Supplied material.
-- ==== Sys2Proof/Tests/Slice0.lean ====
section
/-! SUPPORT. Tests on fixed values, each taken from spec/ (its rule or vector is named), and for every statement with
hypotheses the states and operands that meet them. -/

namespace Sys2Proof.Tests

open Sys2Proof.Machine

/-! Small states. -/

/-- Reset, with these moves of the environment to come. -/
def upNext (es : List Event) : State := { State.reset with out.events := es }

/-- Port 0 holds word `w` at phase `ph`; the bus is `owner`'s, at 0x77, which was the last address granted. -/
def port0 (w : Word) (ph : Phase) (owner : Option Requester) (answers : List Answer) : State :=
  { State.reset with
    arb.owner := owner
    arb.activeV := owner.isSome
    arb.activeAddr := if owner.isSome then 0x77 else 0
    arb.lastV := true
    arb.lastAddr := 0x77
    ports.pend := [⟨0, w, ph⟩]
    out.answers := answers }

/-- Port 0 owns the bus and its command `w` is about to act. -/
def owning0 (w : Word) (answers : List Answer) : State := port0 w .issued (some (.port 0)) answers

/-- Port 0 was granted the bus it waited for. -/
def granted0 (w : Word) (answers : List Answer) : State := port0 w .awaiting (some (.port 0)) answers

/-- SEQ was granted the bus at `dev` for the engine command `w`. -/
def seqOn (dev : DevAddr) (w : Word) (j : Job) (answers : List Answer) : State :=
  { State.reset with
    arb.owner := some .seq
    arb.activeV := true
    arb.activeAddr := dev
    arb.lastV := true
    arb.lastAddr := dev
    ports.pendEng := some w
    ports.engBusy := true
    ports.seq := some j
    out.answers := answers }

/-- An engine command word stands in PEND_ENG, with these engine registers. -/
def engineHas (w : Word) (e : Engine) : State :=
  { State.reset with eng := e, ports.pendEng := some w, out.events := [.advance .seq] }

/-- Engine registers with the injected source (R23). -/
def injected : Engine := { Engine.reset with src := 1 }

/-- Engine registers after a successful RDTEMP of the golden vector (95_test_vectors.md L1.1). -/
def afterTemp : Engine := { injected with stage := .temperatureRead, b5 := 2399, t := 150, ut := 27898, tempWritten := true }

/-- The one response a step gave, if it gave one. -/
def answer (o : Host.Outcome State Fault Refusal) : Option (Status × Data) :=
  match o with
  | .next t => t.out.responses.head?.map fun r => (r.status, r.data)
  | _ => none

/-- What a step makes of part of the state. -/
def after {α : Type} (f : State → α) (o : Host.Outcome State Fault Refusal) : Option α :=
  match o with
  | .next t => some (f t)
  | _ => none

The task.
Set down, exactly as they appear above, all lines from the one that has "arb.lastAddr := 0x77" down to the one that has "ports.seq := some j", including those two and no others.

Exercise output.
    arb.lastAddr := 0x77
    ports.pend := [⟨0, w, ph⟩]
    out.answers := answers }

/-- Port 0 owns the bus and its command `w` is about to act. -/
def owning0 (w : Word) (answers : List Answer) : State := port0 w .issued (some (.port 0)) answers

/-- Port 0 was granted the bus it waited for. -/
def granted0 (w : Word) (answers : List Answer) : State := port0 w .awaiting (some (.port 0)) answers

/-- SEQ was granted the bus at `dev` for the engine command `w`. -/
def seqOn (dev : DevAddr) (w : Word) (j : Job) (answers : List Answer) : State :=
  { State.reset with
    arb.owner := some .seq
    arb.activeV := true
    arb.activeAddr := dev
    arb.lastV := true
    arb.lastAddr := dev
    ports.pendEng := some w
    ports.engBusy := true
    ports.seq := some j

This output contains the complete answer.